Дивин доковылял до полкового КП и попытался пожалиться Бате, но тот посмотрел с каким-то нехорошим любопытством и вдруг приказал, злорадно улыбаясь:
— А знаешь-ка что, друг ситный, это даже хорошо, что тебе никуда ходить нельзя. Эй, Алексей Алексеевич, выдайте этому болящему две тетради потолще, ручку и чернила. Ставлю боевую задачу, товарищ лейтенант: сядете и подробно, по пунктам, изложите свои взгляды по улучшению тактики применения штурмовой авиации. Что называется, от а до я. Потом лично проверю!
— Но...
— И никаких «но»! Нужно обобщать полученный боевой опыт, делиться им с другими. Выполняйте!
— Есть.
— Напрасно вы так огорчаетесь, Дивин, — подключился к разговору замполит. — Боевая мощь любого подразделения, любой воинской части, складывается из мастерства отдельных бойцов, командиров и экипажей. Их смелости, героизма, воли и стойкости. И ваша святая обязанность приложить все усилия, чтобы ваши навыки у умения могли взять на вооружение товарищи.

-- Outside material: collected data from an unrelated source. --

/-- The TOPO block's registers. -/
def regsTopo : List RegDesc := [
  ⟨"TOPO_CFG", 0x000, 32, 1, 0, (fun _ _ => .warm),
    [⟨"SECURE_ONLY", 31, 31, .rw, (fun _ _ => 0), []⟩,
     ⟨"SIZE_EN", 23, 23, .rw, (fun _ _ => 0), []⟩,
     ⟨"SX", 22, 18, .rw, (fun _ _ => 0), []⟩,
     ⟨"SY", 17, 13, .rw, (fun _ _ => 0), []⟩,
     ⟨"SZ", 12, 8, .rw, (fun _ _ => 0), []⟩,
     ⟨"PRIORITY", 7, 0, .rw, (fun _ _ => 0x80), []⟩]⟩,
  ⟨"TOPO_STATUS", 0x004, 32, 1, 0, (fun _ _ => .warm),
    [⟨"STATE", 31, 29, .ro, (fun _ _ => 0), []⟩,
     ⟨"COORD", 28, 28, .ro, (fun _ _ => 0), []⟩,
     ⟨"TORUS", 27, 27, .ro, (fun _ _ => 0), []⟩,
     ⟨"STRAY", 26, 16, .ro, (fun _ _ => 0), []⟩,
     ⟨"ADDR", 15, 0, .ro, (fun _ _ => 0xFFFF), []⟩]⟩,
  ⟨"TOPO_SIZES", 0x008, 32, 1, 0, (fun _ _ => .warm),
    [⟨"SX", 14, 10, .ro, (fun _ _ => 0), []⟩,
     ⟨"SY", 9, 5, .ro, (fun _ _ => 0), []⟩,
     ⟨"SZ", 4, 0, .ro, (fun _ _ => 0), []⟩]⟩,
  ⟨"TOPO_GEN", 0x00C, 32, 1, 0, (fun _ _ => .warm),
    [⟨"GEN", 31, 0, .ro, (fun _ _ => 0), []⟩]⟩,
  ⟨"TOPO_COORD", 0x010, 64, 1, 0, (fun _ _ => .warm),
    [⟨"UID", 63, 0, .ro, (fun _ _ => 0), []⟩]⟩,
  ⟨"TOPO_PARENT", 0x018, 32, 1, 0, (fun _ _ => .warm),
    [⟨"V", 31, 31, .ro, (fun _ _ => 0), []⟩,
     ⟨"HOPS", 23, 16, .ro, (fun _ _ => 0), []⟩,
     ⟨"LINK", 2, 0, .ro, (fun _ _ => 0), []⟩]⟩,
  ⟨"TOPO_NODES", 0x01C, 32, 1, 0, (fun _ _ => .warm),
    [⟨"COUNT", 16, 0, .ro, (fun _ _ => 0), []⟩]⟩,
  ⟨"TOPO_NBR_UID", 0x040, 64, 6, 16, (fun _ i => .link i),
    [⟨"UID", 63, 0, .ro, (fun _ _ => 0), []⟩]⟩,
  ⟨"TOPO_NBR_INFO", 0x048, 32, 6, 16, (fun _ i => .link i),
    [⟨"V", 31, 31, .ro, (fun _ _ => 0), []⟩,
     ⟨"EXCLUDED", 30, 30, .ro, (fun _ _ => 0), []⟩,
     ⟨"CHILD", 29, 29, .ro, (fun _ _ => 0), []⟩,
     ⟨"LABEL", 26, 24, .ro, (fun _ _ => 0), []⟩,
     ⟨"ROLE", 23, 16, .ro, (fun _ _ => 0), []⟩,
     ⟨"PRIORITY", 7, 0, .ro, (fun _ _ => 0), []⟩]⟩,
  ⟨"TOPO_NBR_INC", 0x04C, 32, 6, 16, (fun _ i => .link i),
    [⟨"INC", 31, 0, .ro, (fun _ _ => 0), []⟩]⟩,
  ⟨"TOPO_SRL_TIME", 0x100, 64, 1, 0, (fun _ _ => .mrw),
    [⟨"TIME_NS", 63, 0, .ro, (fun _ _ => 0), []⟩]⟩,
  ⟨"TOPO_SRL_FRAC", 0x108, 32, 1, 0, (fun _ _ => .mrw),
    [⟨"FRAC", 23, 0, .ro, (fun _ _ => 0), []⟩]⟩,
  ⟨"TOPO_SRL_SET", 0x110, 64, 1, 0, (fun _ _ => .warm),
    [⟨"TIME_NS", 63, 0, .wo, (fun _ _ => 0), []⟩]⟩,
  ⟨"TOPO_SRL_CFG", 0x118, 32, 1, 0, (fun _ _ => .warm),
    [⟨"STEP_THR", 31, 16, .rw, (fun _ _ => 1000), [(100, 65535)]⟩,
     ⟨"LOCK_THR", 15, 8, .rw, (fun _ _ => 20), [(1, 255)]⟩]⟩,
  ⟨"TOPO_SRL_STATUS", 0x11C, 32, 1, 0, (fun _ _ => .mrw),
    [⟨"STATE", 31, 29, .ro, (fun _ _ => 0), []⟩,
     ⟨"SET_REFUSED", 28, 28, .w1c, (fun _ _ => 0), []⟩,
     ⟨"STEPS", 15, 0, .ro, (fun _ _ => 0), []⟩]⟩,
  ⟨"TOPO_SRL_OFFSET", 0x120, 32, 1, 0, (fun _ _ => .mrw),
    [⟨"THETA", 31, 0, .ro, (fun _ _ => 0), []⟩]⟩,
  ⟨"TOPO_SRL_RATE", 0x124, 32, 1, 0, (fun _ _ => .mrw),
    [⟨"RATE", 31, 0, .ro, (fun _ _ => 0), []⟩]⟩,
  ⟨"TOPO_SRL_DELAY", 0x140, 32, 6, 4, (fun _ i => .link i),
    [⟨"DELAY", 31, 0, .ro, (fun _ _ => 0), []⟩]⟩]

/-- The RING block's registers. -/
def regsRing : List RegDesc := [
  ⟨"RING_BIND", 0x00, 32, 1, 0, (fun _ _ => .warm),
    [⟨"CLUSTER", 5, 4, .rw, (fun b _ => b % 4), []⟩,
     ⟨"CORE", 3, 0, .rw, (fun b _ => b / 4 % 16), []⟩]⟩,
  ⟨"RING_STATE", 0x04, 32, 1, 0, (fun _ _ => .warm),
    [⟨"STATE", 31, 29, .ro, (fun _ _ => 0), []⟩,
     ⟨"CAUSE", 28, 24, .ro, (fun _ _ => 0), []⟩,
     ⟨"OWNER", 19, 16, .ro, (fun b _ => b / 8), []⟩]⟩,
  ⟨"RING_CTL", 0x08, 32, 1, 0, (fun _ _ => .none),
    [⟨"RELEASE", 1, 1, .wo, (fun _ _ => 0), []⟩,
     ⟨"HOLD", 0, 0, .wo, (fun _ _ => 0), []⟩]⟩]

— Да я не отказываюсь, — мигом пошел на попятную Григорий. Получать выволочку от Багдасаряна не хотелось, мужик был хоть и справедливый, но, как бы это помягче, чересчур увлекающийся и все могло вполне обернуться лекцией на пару-тройку часиков. — Надо, так надо.

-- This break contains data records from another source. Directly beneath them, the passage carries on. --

-- ==== Sys2Proof/Machine/Pool.lean ====
section
/-! DEFINITION. Pool memory: placement, the symbol code at a line, the valid hierarchy, line reads and writes, error
accounting, device retirement and row repair (R151 to R186). -/

namespace Sys2Proof.Machine

/-- The byte at a pool address; an unlisted byte is zero. -/
def cellRead : List Host.Cell → Nat → Byte
  | [], _ => 0
  | (k, v) :: t, a => if k = a then v else if a < k then 0 else cellRead t a

/-- The cells with one byte written, in canonical form: addresses rising and no zero byte listed. -/
def cellWrite : List Host.Cell → Nat → Byte → List Host.Cell
  | [], a, b => if b = 0 then [] else [(a, b)]
  | (k, v) :: t, a, b =>
    if a < k then (if b = 0 then (k, v) :: t else (a, b) :: (k, v) :: t)
    else if k = a then (if b = 0 then t else (a, b) :: t)
    else (k, v) :: cellWrite t a b

/-- The canonical form: addresses strictly rising, no zero byte. -/
def cellsOk : List Host.Cell → Bool
  | [] => true
  | [(_, v)] => v != 0
  | (k, v) :: (k', v') :: t => v != 0 && k < k' && cellsOk ((k', v') :: t)

/-- A run of bytes read. -/
def cellsRead (m : List Host.Cell) (a n : Nat) : List Byte := (List.range n).map (fun i => cellRead m (a + i))

/-- A run of bytes written. -/
def cellsWrite (m : List Host.Cell) (a : Nat) : List Byte → List Host.Cell
  | [] => m
  | b :: bs => cellsWrite (cellWrite m a b) (a + 1) bs

/-- Granules installed. -/
def State.installed (s : State) : Nat := s.get F.MEMG_GRANULES_INSTALLED
/-- Granules software can assign (R151). -/
def State.usable (s : State) : Nat := s.get F.MEMG_GRANULES_USABLE

/-- R_META of R151. -/
def rMeta (installed : Nat) : Nat := (installed * 2099200 + 1073741823) / 1073741824

/-- XOR of the eleven 3-bit fields of a group number (R156). -/
def xorFold (h : Nat) : Nat := (List.range 11).foldl (fun f i => f ^^^ (h / 2 ^ (3 * i) % 8)) 0

/-- Channel of a pool address (R156). -/
def channelOf (ppa : Nat) : Nat := 8 * (ppa / 2048 % 3) + ((ppa / 256 % 8) ^^^ xorFold (ppa / 2048))

/-- Placement of a pool address under a population's geometry (R156, R157). -/
def place (g : DimmPop) (ppa : Nat) : DramAddr :=
  let k := ppa / 2048 / 3
  let li := 2 * k + ppa / 128 % 2
  let q := li / 4096
  let row := q % g.rows
  { ch := channelOf ppa, sub := ppa / 64 % 2, slot := q / (g.rows * g.stack * g.ranks),
    cs := q / (g.rows * g.stack) % g.ranks, cid := q / g.rows % g.stack, bg := (li % 8) ^^^ (row % 8),
    ba := li / 8 % 4, row := row, col := li / 32 % 128 * 16 }

/-- Placement of a line (PPA >> 6); with no population every field but the channel and subchannel is zero. -/
def State.placeLine (s : State) (line : Nat) : DramAddr :=
  match s.pool.pop with
  | some g => place g (line * 64)
  | none => { ch := channelOf (line * 64), sub := line % 2, slot := 0, cs := 0, cid := 0, bg := 0, ba := 0, row := 0, col := 0 }

/-- Entry e of MC_n_RETIRE of a location (Table 05.14). -/
def DramAddr.entry (a : DramAddr) : Nat := 4 * a.sub + 2 * (a.slot % 2) + a.cs % 2

/-- The retired device of an entry of MC_n_RETIRE. -/
def State.retiredDev (s : State) (ch e : Nat) : Option Nat :=
  let b := s.get (F.MC_RETIRE_ENTRIES ch) / 2 ^ (8 * e) % 256
  if 128 ≤ b then some (b % 16) else none

/-- Line index of the L1 byte of a block of a granule (Table 05.3). -/
def State.l1Line (s : State) (g b : Nat) : Nat :=
  (s.usable * 2 ^ 30 + s.installed * 2 ^ 21 + g * 2048 + b / 8) / 64

/-- Line index of the L0 byte of a line of a granule (Table 05.3). -/
def State.l0Line (s : State) (g i : Nat) : Nat := (s.usable * 2 ^ 30 + g * 2 ^ 21 + i / 8) / 64

/-- A channel serves requests: the pool is open, its state is ACTIVE and no hard repair runs on it. -/
def State.channelUp (s : State) (ch : Nat) : Bool := s.get (F.MC_STATUS_STATE ch) == 2

/-- The quadrant of a channel. -/
def quadOf (ch : Nat) : Nat := ch / 6

/-- What a quadrant's controllers do. -/
def State.quadMode (s : State) (q : Nat) : QuadMode := Tab.get .running s.clk.quad q

/-- A row repair covers a line (R181): the same subchannel, rank, chip ID, bank and row. -/
def RowRepair.covers (r : RowRepair) (a : DramAddr) : Bool :=
  r.addr.ch == a.ch && r.addr.sub == a.sub && r.addr.slot == a.slot && r.addr.cs == a.cs && r.addr.cid == a.cid &&
    r.addr.bg == a.bg && r.addr.ba == a.ba && r.addr.row == a.row

/-- Whether a request to a line is served, held or ended now (R84, R106, R136, R166, R181, R182, R184). -/
inductive Avail where
  | serve | hold | unavailable
  deriving DecidableEq, Repr

/-- Availability of a line. -/
def State.avail (s : State) (line : Nat) : Avail :=
  let ch := channelOf (line * 64)
  if s.on F.CKR_START_STAGE_MEM_FAIL then .unavailable
  else if !s.on F.CKR_START_STAGE_MEM_READY then .hold
  else
    match s.quadMode (quadOf ch) with
    | .expired => .unavailable
    | .quiescing => .hold
    | .selfRefresh => .hold
    | .recentring => .hold
    | .running =>
      if !s.channelUp ch then .unavailable
      else if s.pool.opening.contains (line / 16777216) then .hold
      else if s.pool.softRun.any (fun r => r.covers (s.placeLine line)) then .hold
      else .serve

/-- Erased positions of the mode a rank decodes in (R161). -/
def State.erasedOf (s : State) (a : DramAddr) : List Nat :=
  match s.retiredDev a.ch a.entry with
  | some d => deviceSymbols d
  | none => []

/-- MC_n_ERR_LOG takes a codeword with outcome 1 to 4, unless an outcome 1 or 2 would overwrite a valid outcome 3
or 4 (R188). -/
def errLog (outcome nsym dev : Nat) (a : DramAddr) (s : State) : State :=
  let old := s.get (F.MC_ERR_LOG_OUTCOME a.ch)
  if s.on (F.MC_ERR_LOG_VALID a.ch) && (old == 3 || old == 4) && (outcome == 1 || outcome == 2) then s
  else
    (((((((((((s.put (F.MC_ERR_LOG_VALID a.ch) 1).put (F.MC_ERR_LOG_OUTCOME a.ch) outcome).put
      (F.MC_ERR_LOG_NSYM a.ch) nsym).put (F.MC_ERR_LOG_SUB a.ch) a.sub).put (F.MC_ERR_LOG_DEV a.ch) dev).put
      (F.MC_ERR_LOG_SLOT a.ch) a.slot).put (F.MC_ERR_LOG_CS a.ch) a.cs).put (F.MC_ERR_LOG_CID a.ch) a.cid).put
      (F.MC_ERR_LOG_BG a.ch) a.bg).put (F.MC_ERR_LOG_BA a.ch) a.ba).put (F.MC_ERR_LOG_ROW a.ch) a.row).put
      (F.MC_ERR_LOG_COL a.ch) a.col

/-- A memory event of a location, with device code d and URGENT (Table 20.4). -/
def memEvent (src d : Nat) (urgent : Bool) (a : DramAddr) (s : State) : State :=
  let log := (s.reg (R.MC_ERR_LOG a.ch)).toNat
  raiseNode ⟨src, a.ch, d + a.entry * 16 + (a.slot % 2) * 128 + b2n urgent * 256, log / 4294967296, log⟩ s

/-- SERIAL of the DIMM at a location (R484). -/
def State.serialOf (s : State) (a : DramAddr) : Nat := Tab.get 0 s.pool.serials (a.ch * 2 + a.slot)

/-- A device position is retired: MC_n_RETIRE, the two events and a DRAM_DEV entry (R178, R180, R484). -/
def retireDevice (a : DramAddr) (d : Nat) (s : State) : State :=
  let e := a.entry
  let s := s.put (F.MC_RETIRE_ENTRIES a.ch)
    (s.get (F.MC_RETIRE_ENTRIES a.ch) / 2 ^ (8 * e + 8) * 2 ^ (8 * e + 8) + (128 + d) * 2 ^ (8 * e) +
      s.get (F.MC_RETIRE_ENTRIES a.ch) % 2 ^ (8 * e))
  let s := repairAdd 5 0 (s.serialOf a) (locDramDev a.ch e d) s
  memEvent Ev.MEM_REPLACE_DIMM d false a (memEvent Ev.MEM_DEV_RETIRED d false a s)

/-- Key of a device position for its burst count. -/
def burstKey (a : DramAddr) (d : Nat) : Nat := (a.ch * 8 + a.entry) * 16 + d

/-- A device-burst event is counted within the Sorrel second; at RETIRE_THR the device is retired, or its rank already
has a retired device and the DIMM is reported urgent (R178, R180). -/
def burstEvent (a : DramAddr) (d : Nat) (s : State) : State :=
  let key := burstKey a d
  let (sec, n) := Tab.get (0, 0) s.pool.bursts key
  let n := if sec = s.second then n + 1 else 1
  let s := { s with pool := { s.pool with bursts := Tab.set s.pool.bursts key (s.second, n) } }
  if n = s.get F.MEMG_THR_RETIRE_THR then
    match s.retiredDev a.ch a.entry with
    | none => retireDevice a d s
    | some r =>
      if r = d then s
      else memEvent Ev.MEM_REPLACE_DIMM d true a (s.put F.MEMG_PPR_STATUS_URGENT 1)
  else s

/-- Soft repairs used in a bank group of a device rank. -/
def State.softUsed (s : State) (r : RowRepair) : Nat :=
  ((s.pool.soft ++ s.pool.softRun ++ s.pool.hardDone).filter (fun x =>
    x.dev == r.dev && x.addr.ch == r.addr.ch && x.addr.sub == r.addr.sub && x.addr.slot == r.addr.slot &&
    x.addr.cs == r.addr.cs && x.addr.cid == r.addr.cid && x.addr.bg == r.addr.bg)).length

/-- A row fault: soft repair starts while the bank group has a resource, and otherwise the exhaustion is reported
(R181, R183). -/
def rowFault (r : RowRepair) (s : State) : State :=
  if s.pool.softRun.contains r || s.pool.soft.contains r then s
  else if s.softUsed r < (match s.pool.pop with | some g => g.sppr | none => 0) then
    { s with pool := { s.pool with softRun := s.pool.softRun ++ [r] } }
  else
    let s := s.bump F.MEMG_PPR_STATUS_EXHAUSTED 1
    memEvent Ev.MEM_REPLACE_DIMM r.dev false r.addr (memEvent Ev.MEM_PPR_EXHAUSTED r.dev false r.addr s)

/-- A corrected column of a device row is counted within the Sorrel second; at ROW_THR distinct columns it is a row
fault (R181). -/
def rowError (a : DramAddr) (d : Nat) (s : State) : State :=
  let r : RowRepair := { addr := { a with col := 0 }, dev := d }
  let cols := match s.pool.rowCounts.find? (fun x => x.row == r && x.sec == s.second) with
    | some x => x.cols
    | none => []
  let cols' := NSet.ins cols a.col
  let rest := s.pool.rowCounts.filter (fun x => !(x.row == r))
  let s := { s with pool := { s.pool with rowCounts := rest ++ [⟨r, s.second, cols'⟩] } }
  if cols'.length = s.get F.MEMG_THR_ROW_THR ∧ cols.length < cols'.length then rowFault r s else s

/-- Devices with a symbol in error, with how many. -/
def devErrors (e : List SymErr) : List (Nat × Nat) :=
  ((List.range 10).map (fun d => (d, (e.filter (fun x => symbolDevice x.1 == d)).length))).filter (fun x => x.2 != 0)

/-- Register index j of device d of a subchannel (R155). -/
def devIndex (a : DramAddr) (d : Nat) : Nat := 10 * a.sub + d

/-- Accounting of one corrected codeword: the channel and device counters, the error log, device-burst events, row
errors and MEM_CE no sooner than one second after the channel's last (R174, R177, R178, R181, R188). -/
def noteCorrected (outcome : Nat) (a : DramAddr) (e : List SymErr) (s : State) : State :=
  let ds := devErrors e
  let s := s.bump (F.MC_CE_COUNT a.ch) 1
  let s := s.each ds (fun x t => t.bump (F.MC_DEV_SYMBOLS a.ch (devIndex a x.1)) x.2)
  let s := s.each (ds.filter (fun x => 3 ≤ x.2)) (fun x t => t.bump (F.MC_DEV_BURSTS a.ch (devIndex a x.1)) 1)
  let most := ds.foldl (fun m x => max m x.2) 0
  let ties := (ds.filter (fun x => x.2 == most)).map (fun x => devIndex a x.1)
  let dev := match ties with
    | [j] => j
    | [] => 31
    | js => Config.errLogTie js
  let s := errLog outcome e.length dev a s
  let last := s.pool.lastCe.find? (fun x => x.1 == a.ch)
  let due := match last with
    | none => true
    | some x => x.2 + 1000 * ticksPerMs ≤ s.ticks
  let s := if due then
      memEvent Ev.MEM_CE 15 false a { s with pool := { s.pool with lastCe := Tab.set s.pool.lastCe a.ch s.ticks } }
    else s
  let s := s.each (ds.filter (fun x => 3 ≤ x.2)) (fun x t => burstEvent a x.1 t)
  s.each ds (fun x t => rowError a x.1 t)

/-- One codeword is read and decoded: the differences that remain in what is delivered, or none when it is
uncorrectable. A corrected codeword is written back (R161, R171, R174). -/
def codewordRead (isMeta : Bool) (line : Nat) (s : State) : Option (List SymErr) × State :=
  let errs := Tab.get [] s.pool.sym line
  if errs.isEmpty then (some [], s)
  else
    let a := s.placeLine line
    let erased := s.erasedOf a
    match rsDecode erased errs with
    | none =>
      if isMeta then
        (none, memEvent Ev.MEM_META_UE 15 false a (errLog 4 15 31 a (s.bump F.MEMG_POISON_META_UE 1)))
      else (none, memEvent Ev.MEM_UE 15 false a (errLog 3 15 31 a (s.bump F.MEMG_POISON_DATA_UE 1)))
    | some [] => (some errs, s)
    | some e =>
      let left := errAdd errs e
      let further := e.filter (fun x => !erased.contains x.1)
      let s := if erased.isEmpty || !further.isEmpty then
          { s with pool := { s.pool with sym := if left.isEmpty then s.pool.sym.del line else Tab.set s.pool.sym line left } }
        else s
      (some left, noteCorrected (if erased.isEmpty then 1 else 2) a e s)

/-- An uncorrectable L2 entry is counted once when first found (Table 05.12). -/
def noteL2Ue (g : Nat) (s : State) : State :=
  if s.pool.l2ueSeen.contains g then s
  else { s with pool := { s.pool with l2ueSeen := NSet.ins s.pool.l2ueSeen g } }.bump F.MEMG_POISON_META_UE 1

/-- What the valid hierarchy says of a line (R164). -/
inductive Valid where
  | zero | poison | stored
  deriving DecidableEq, Repr

/-- The valid hierarchy consulted for a line, reading its metadata lines (R164). -/
def hierarchy (line : Nat) (s : State) : Valid × State :=
  let g := line / 16777216
  if s.pool.l2ue.contains g then (.poison, noteL2Ue g s)
  else if !s.pool.l2.contains g then (.zero, s)
  else
    match codewordRead true (s.l1Line g (line / 1024 % 16384)) s with
    | (none, s) => (.poison, s)
    | (some _, s) =>
      if !s.pool.l1.contains (line / 1024) then (.zero, s)
      else
        match codewordRead true (s.l0Line g (line % 16777216)) s with
        | (none, s) => (.poison, s)
        | (some _, s) => if s.pool.l0.contains line then (.stored, s) else (.zero, s)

— Новичков в полку много, — посетовал Хромов. — Поэтому распиши подробнее, как нужно вести детальную ориентировку в полете по новым, неизученным маршрутам, как ее восстанавливать после боя с истребителями противника.
— И о том, что к полету надо относиться творчески, действовать в воздухе не по шаблону, с огоньком, по-комсомольски и по-коммунистически, не забудь написать, — попросил Багдасарян. — Кстати, а ты сам комсомолец?
— Я не могу ответить на ваш вопрос, — осторожно сказал экспат. Разговор перешел на скользкую тему, углубляться в которую он не хотел. — Вы же знаете, я после контузии не до конца все вспомнил. Может быть, раньше и был комсомольцем, но документы сгорели.
— Да, верно, было дело, я даже запрос отправлял, — замполит с прищуром посмотрел на Григория. Что-то непонятное промелькнуло во взгляде, но экспат не успел понять, что именно. Подозрение? Интерес? Сомнение? Кто знает... Дивин поспешил уйти с КП, от греха подальше.
Вот так и получилось, что нынче лейтенант сидел за столом в блиндаже и старательно заполнял убористым почерком страницу за страницей в выданных Зотовым тетрадях. А поредевшая эскадрилья ушла на задание без него. Опять.
Карманову, как Григорий и предполагал, сделали внушение после изучения снимков, привезенных Куприяновым, но тем дело и ограничилось. Естественно, положительных эмоций это капитану не добавило. С командиром полка и замполитом ругаться он не решился, зато попытался сорвать злость на подчиненных. Наорал на Валиева, придравшись к якобы несвежему подворотничку, заставил Филатова убрать с прохода мешавшие ему пройти унты, сделал грубое замечание экспату за чернильное пятно на столе.